WORK TO BE COMPLETED - How many lines in the records below contain "published"? Answer with the number alone.

RECORD EXTRACTS -
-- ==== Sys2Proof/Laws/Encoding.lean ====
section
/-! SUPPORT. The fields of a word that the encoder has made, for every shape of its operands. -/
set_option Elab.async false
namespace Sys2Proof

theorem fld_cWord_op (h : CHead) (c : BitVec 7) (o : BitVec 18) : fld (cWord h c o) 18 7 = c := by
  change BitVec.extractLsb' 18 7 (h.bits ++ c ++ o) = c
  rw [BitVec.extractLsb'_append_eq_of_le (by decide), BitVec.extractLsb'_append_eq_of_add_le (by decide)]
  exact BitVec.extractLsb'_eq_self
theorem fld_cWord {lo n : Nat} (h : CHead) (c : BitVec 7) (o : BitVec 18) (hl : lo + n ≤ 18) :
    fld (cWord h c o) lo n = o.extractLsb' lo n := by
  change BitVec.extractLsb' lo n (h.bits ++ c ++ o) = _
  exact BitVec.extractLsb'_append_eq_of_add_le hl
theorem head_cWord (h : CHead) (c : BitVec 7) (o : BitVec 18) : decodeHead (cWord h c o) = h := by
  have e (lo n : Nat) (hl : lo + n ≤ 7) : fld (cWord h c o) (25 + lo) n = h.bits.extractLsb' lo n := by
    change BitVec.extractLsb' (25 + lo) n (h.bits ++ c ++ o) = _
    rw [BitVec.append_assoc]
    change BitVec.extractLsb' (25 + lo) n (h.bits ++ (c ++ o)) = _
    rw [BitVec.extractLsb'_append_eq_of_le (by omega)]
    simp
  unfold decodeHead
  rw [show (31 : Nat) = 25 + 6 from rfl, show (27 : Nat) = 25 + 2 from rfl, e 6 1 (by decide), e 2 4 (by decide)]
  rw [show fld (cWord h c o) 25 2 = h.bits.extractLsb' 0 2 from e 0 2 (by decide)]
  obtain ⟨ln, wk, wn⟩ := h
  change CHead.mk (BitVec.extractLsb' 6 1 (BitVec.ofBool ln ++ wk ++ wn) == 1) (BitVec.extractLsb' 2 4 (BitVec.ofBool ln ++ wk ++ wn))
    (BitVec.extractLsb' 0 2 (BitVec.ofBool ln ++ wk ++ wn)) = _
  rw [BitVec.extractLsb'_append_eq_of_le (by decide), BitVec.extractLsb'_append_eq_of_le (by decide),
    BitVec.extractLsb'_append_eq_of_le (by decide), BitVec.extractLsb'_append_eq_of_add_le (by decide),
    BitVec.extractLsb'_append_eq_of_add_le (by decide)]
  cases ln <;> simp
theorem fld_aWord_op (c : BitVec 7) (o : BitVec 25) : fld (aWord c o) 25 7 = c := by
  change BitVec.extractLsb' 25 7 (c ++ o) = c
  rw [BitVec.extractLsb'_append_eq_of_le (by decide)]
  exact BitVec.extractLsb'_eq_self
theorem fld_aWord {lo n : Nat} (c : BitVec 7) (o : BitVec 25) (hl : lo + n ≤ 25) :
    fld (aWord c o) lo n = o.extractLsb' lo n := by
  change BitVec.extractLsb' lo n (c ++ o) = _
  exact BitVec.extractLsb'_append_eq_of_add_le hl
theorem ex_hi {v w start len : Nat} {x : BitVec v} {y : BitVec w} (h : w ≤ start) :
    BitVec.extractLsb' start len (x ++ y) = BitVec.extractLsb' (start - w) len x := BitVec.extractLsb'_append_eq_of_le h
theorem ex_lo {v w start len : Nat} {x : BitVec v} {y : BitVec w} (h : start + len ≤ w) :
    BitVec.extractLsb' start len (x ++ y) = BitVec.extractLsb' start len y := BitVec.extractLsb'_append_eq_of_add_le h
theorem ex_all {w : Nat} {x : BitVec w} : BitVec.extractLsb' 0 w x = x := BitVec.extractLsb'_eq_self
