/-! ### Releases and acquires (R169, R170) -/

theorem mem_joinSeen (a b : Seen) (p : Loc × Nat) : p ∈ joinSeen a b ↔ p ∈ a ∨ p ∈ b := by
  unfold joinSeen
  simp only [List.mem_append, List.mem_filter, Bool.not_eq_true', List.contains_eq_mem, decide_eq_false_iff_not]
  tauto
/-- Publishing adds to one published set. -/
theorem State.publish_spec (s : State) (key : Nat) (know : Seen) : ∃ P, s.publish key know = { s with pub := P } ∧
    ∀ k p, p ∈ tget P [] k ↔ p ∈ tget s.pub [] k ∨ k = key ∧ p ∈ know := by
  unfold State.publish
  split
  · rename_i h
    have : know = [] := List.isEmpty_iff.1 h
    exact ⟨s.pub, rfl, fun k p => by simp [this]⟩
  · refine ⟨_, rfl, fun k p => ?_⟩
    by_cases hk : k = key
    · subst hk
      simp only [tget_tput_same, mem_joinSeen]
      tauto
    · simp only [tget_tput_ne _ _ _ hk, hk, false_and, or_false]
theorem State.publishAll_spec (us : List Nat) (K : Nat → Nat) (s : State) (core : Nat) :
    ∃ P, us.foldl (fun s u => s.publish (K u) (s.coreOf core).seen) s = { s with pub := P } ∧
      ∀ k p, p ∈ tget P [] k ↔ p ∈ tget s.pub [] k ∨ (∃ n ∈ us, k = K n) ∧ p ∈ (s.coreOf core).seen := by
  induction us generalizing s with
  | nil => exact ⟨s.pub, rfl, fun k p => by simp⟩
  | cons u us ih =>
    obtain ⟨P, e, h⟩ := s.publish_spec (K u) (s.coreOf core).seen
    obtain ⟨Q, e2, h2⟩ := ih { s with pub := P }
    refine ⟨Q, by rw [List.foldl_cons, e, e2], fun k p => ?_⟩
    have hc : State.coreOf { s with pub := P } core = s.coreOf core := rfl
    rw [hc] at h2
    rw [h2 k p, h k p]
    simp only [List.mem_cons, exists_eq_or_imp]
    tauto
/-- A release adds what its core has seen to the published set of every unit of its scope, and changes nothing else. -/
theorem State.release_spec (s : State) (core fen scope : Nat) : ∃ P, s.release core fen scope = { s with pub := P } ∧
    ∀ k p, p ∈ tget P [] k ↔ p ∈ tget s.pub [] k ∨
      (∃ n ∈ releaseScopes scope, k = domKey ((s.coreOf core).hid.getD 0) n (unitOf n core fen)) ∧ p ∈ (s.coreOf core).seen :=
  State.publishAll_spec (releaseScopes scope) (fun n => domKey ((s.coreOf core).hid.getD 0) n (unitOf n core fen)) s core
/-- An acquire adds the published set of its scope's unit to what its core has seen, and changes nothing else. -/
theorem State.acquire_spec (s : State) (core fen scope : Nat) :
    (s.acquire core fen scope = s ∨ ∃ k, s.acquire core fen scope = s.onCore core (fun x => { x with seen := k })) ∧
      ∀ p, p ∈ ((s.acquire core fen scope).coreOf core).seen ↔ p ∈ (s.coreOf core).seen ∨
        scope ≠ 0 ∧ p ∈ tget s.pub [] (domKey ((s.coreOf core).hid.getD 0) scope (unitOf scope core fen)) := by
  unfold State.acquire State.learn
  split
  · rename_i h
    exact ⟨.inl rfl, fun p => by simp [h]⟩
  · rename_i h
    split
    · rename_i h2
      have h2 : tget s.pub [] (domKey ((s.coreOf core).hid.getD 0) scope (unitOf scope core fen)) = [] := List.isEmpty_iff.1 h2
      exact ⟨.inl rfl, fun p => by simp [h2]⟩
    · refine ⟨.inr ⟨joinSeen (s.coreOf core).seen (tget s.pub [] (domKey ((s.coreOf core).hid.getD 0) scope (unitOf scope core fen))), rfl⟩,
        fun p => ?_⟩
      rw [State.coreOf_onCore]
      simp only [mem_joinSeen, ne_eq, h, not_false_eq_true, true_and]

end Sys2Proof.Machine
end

SOLUTION FOR THIS TASK - 3